→ WHAT YOU WILL DO: For the records below, print every one exactly, with nothing dropped.

Stored items
*** Begin section ***

-- ==== Sys2Proof/Machine/Reserved.lean ====
section
/-! DEFINITION. RTI and RES, the unsupported opcodes (45_reserved.md R150 to R152; D5, log 13). -/

namespace Sys2Proof.Machine

/-- RTI: takes UnsupportedInstruction, always (45_reserved R150). -/
def execRti (low : BitVec 12) (s : State) : Host.Outcome State Fault Refusal :=
  .next (s.raiseUnsupported 0x8#4 (place 12 0x8#4 ||| place 0 low))

/-- RES: takes UnsupportedInstruction, always (45_reserved R151). -/
def execRes (low : BitVec 12) (s : State) : Host.Outcome State Fault Refusal :=
  .next (s.raiseUnsupported 0xD#4 (place 12 0xD#4 ||| place 0 low))

end Sys2Proof.Machine
end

*** End section ***

→ TASK SOLUTION:
-- ==== Sys2Proof/Machine/Reserved.lean ====
section
/-! DEFINITION. RTI and RES, the unsupported opcodes (45_reserved.md R150 to R152; D5, log 13). -/

namespace Sys2Proof.Machine

/-- RTI: takes UnsupportedInstruction, always (45_reserved R150). -/
def execRti (low : BitVec 12) (s : State) : Host.Outcome State Fault Refusal :=
  .next (s.raiseUnsupported 0x8#4 (place 12 0x8#4 ||| place 0 low))

/-- RES: takes UnsupportedInstruction, always (45_reserved R151). -/
def execRes (low : BitVec 12) (s : State) : Host.Outcome State Fault Refusal :=
  .next (s.raiseUnsupported 0xD#4 (place 12 0xD#4 ||| place 0 low))

end Sys2Proof.Machine
end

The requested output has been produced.